Researchers aimed to elucidate the prevalence and predictors of disordered eating behaviors among individuals with IIH aged 8 to 25 years. They included responses from 53 individuals with IIH and 106 healthy controls to a self-rating survey comprised of the Depression, Anxiety and Stress Scale and the Eating Attitude Test-26 that evaluated the presence of disordered eating behaviors.

Results showed a significantly higher prevalence of disordered eating behaviors among participants with IIH (P < .001). Participants with IIH and disordered eating behaviors had higher risk for longer treatment periods (OR = 1.07; 95% CI, 1.02-1.41) and having lost a significant amount of weight during treatment (OR = 9.06; 95% CI, 1.3-62.9). The IIH group had higher prevalence of depression, anxiety and stress than the control group (P = .004), which were linked to disordered eating behaviors among these individuals (P = .01).
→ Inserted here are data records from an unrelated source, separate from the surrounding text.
/-! ### charge -/

@[simp] theorem State.charge_resetn (s : State) (p : Port) (b c : Nat) : (s.charge p b c).resetn = s.resetn := rfl
@[simp] theorem State.charge_ready (s : State) (p : Port) (b c : Nat) : (s.charge p b c).ready = s.ready := rfl
@[simp] theorem State.charge_store (s : State) (p : Port) (b c : Nat) : (s.charge p b c).store = s.store := rfl
@[simp] theorem State.charge_free (s : State) (p : Port) (b c : Nat) : (s.charge p b c).free = s.free := rfl
@[simp] theorem State.charge_clearQ (s : State) (p : Port) (b c : Nat) : (s.charge p b c).clearQ = s.clearQ := rfl
@[simp] theorem State.charge_clearEng (s : State) (p : Port) (b c : Nat) : (s.charge p b c).clearEng = s.clearEng := rfl
@[simp] theorem State.charge_watermark (s : State) (p : Port) (b c : Nat) : (s.charge p b c).watermark = s.watermark := rfl
@[simp] theorem State.charge_arbPos (s : State) (p : Port) (b c : Nat) : (s.charge p b c).arbPos = s.arbPos := rfl
@[simp] theorem State.charge_recs (s : State) (p : Port) (b c : Nat) : (s.charge p b c).recs = s.recs := rfl
@[simp] theorem State.charge_sealQ (s : State) (p : Port) (b c : Nat) : (s.charge p b c).sealQ = s.sealQ := rfl
@[simp] theorem State.charge_sealEng (s : State) (p : Port) (b c : Nat) : (s.charge p b c).sealEng = s.sealEng := rfl
@[simp] theorem State.charge_inqs (s : State) (p : Port) (b c : Nat) : (s.charge p b c).inqs = s.inqs := rfl
@[simp] theorem State.charge_notqs (s : State) (p : Port) (b c : Nat) : (s.charge p b c).notqs = s.notqs := rfl
@[simp] theorem State.charge_divider (s : State) (p : Port) (b c : Nat) : (s.charge p b c).divider = s.divider := rfl
@[simp] theorem State.charge_leases (s : State) (p : Port) (b c : Nat) : (s.charge p b c).leases = s.leases := rfl
@[simp] theorem State.charge_claimLease (s : State) (p : Port) (b c : Nat) : (s.charge p b c).claimLease = s.claimLease := rfl
@[simp] theorem State.charge_edges (s : State) (p : Port) (b c : Nat) : (s.charge p b c).edges = s.edges := rfl
@[simp] theorem State.charge_enables (s : State) (p : Port) (b c : Nat) : (s.charge p b c).enables = s.enables := rfl
@[simp] theorem State.charge_committed (s : State) (p : Port) (b c : Nat) : (s.charge p b c).committed = s.committed := rfl
@[simp] theorem State.charge_claim (s : State) (p : Port) (b c : Nat) : (s.charge p b c).claim = s.claim := rfl
@[simp] theorem State.charge_pius (s : State) (p : Port) (b c : Nat) : (s.charge p b c).pius = s.pius := rfl
@[simp] theorem State.charge_pending (s : State) (p : Port) (b c : Nat) : (s.charge p b c).pending = s.pending := rfl
@[simp] theorem State.charge_fresh (s : State) (p : Port) (b c : Nat) : (s.charge p b c).fresh = s.fresh := rfl

/-! ### discharge -/

@[simp] theorem State.discharge_resetn (s : State) (p : Port) (b c : Nat) : (s.discharge p b c).resetn = s.resetn := rfl
@[simp] theorem State.discharge_ready (s : State) (p : Port) (b c : Nat) : (s.discharge p b c).ready = s.ready := rfl
@[simp] theorem State.discharge_store (s : State) (p : Port) (b c : Nat) : (s.discharge p b c).store = s.store := rfl
@[simp] theorem State.discharge_free (s : State) (p : Port) (b c : Nat) : (s.discharge p b c).free = s.free := rfl
@[simp] theorem State.discharge_clearQ (s : State) (p : Port) (b c : Nat) : (s.discharge p b c).clearQ = s.clearQ := rfl
@[simp] theorem State.discharge_clearEng (s : State) (p : Port) (b c : Nat) : (s.discharge p b c).clearEng = s.clearEng := rfl
@[simp] theorem State.discharge_watermark (s : State) (p : Port) (b c : Nat) : (s.discharge p b c).watermark = s.watermark := rfl
@[simp] theorem State.discharge_arbPos (s : State) (p : Port) (b c : Nat) : (s.discharge p b c).arbPos = s.arbPos := rfl
@[simp] theorem State.discharge_recs (s : State) (p : Port) (b c : Nat) : (s.discharge p b c).recs = s.recs := rfl
@[simp] theorem State.discharge_sealQ (s : State) (p : Port) (b c : Nat) : (s.discharge p b c).sealQ = s.sealQ := rfl
@[simp] theorem State.discharge_sealEng (s : State) (p : Port) (b c : Nat) : (s.discharge p b c).sealEng = s.sealEng := rfl
@[simp] theorem State.discharge_inqs (s : State) (p : Port) (b c : Nat) : (s.discharge p b c).inqs = s.inqs := rfl
@[simp] theorem State.discharge_notqs (s : State) (p : Port) (b c : Nat) : (s.discharge p b c).notqs = s.notqs := rfl
@[simp] theorem State.discharge_divider (s : State) (p : Port) (b c : Nat) : (s.discharge p b c).divider = s.divider := rfl
@[simp] theorem State.discharge_leases (s : State) (p : Port) (b c : Nat) : (s.discharge p b c).leases = s.leases := rfl
@[simp] theorem State.discharge_claimLease (s : State) (p : Port) (b c : Nat) : (s.discharge p b c).claimLease = s.claimLease := rfl
@[simp] theorem State.discharge_edges (s : State) (p : Port) (b c : Nat) : (s.discharge p b c).edges = s.edges := rfl
@[simp] theorem State.discharge_enables (s : State) (p : Port) (b c : Nat) : (s.discharge p b c).enables = s.enables := rfl
@[simp] theorem State.discharge_committed (s : State) (p : Port) (b c : Nat) : (s.discharge p b c).committed = s.committed := rfl
@[simp] theorem State.discharge_claim (s : State) (p : Port) (b c : Nat) : (s.discharge p b c).claim = s.claim := rfl
@[simp] theorem State.discharge_pius (s : State) (p : Port) (b c : Nat) : (s.discharge p b c).pius = s.pius := rfl
@[simp] theorem State.discharge_pending (s : State) (p : Port) (b c : Nat) : (s.discharge p b c).pending = s.pending := rfl
@[simp] theorem State.discharge_fresh (s : State) (p : Port) (b c : Nat) : (s.discharge p b c).fresh = s.fresh := rfl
“Caregivers should have increased awareness and implement active screening of [disordered eating behaviors] both at the time of the initial management and as part of the ongoing follow-up,” Latzer and colleagues wrote. “This is of paramount importance to potentially prevent the consequential evolution into full-blown [eating disorders].

“A multidisciplinary team approach consisting of a neurologist, an ophthalmologist, a psychologist, a dietitian and an adolescent specialist is warranted in the treatment of individuals with IIH,” they added.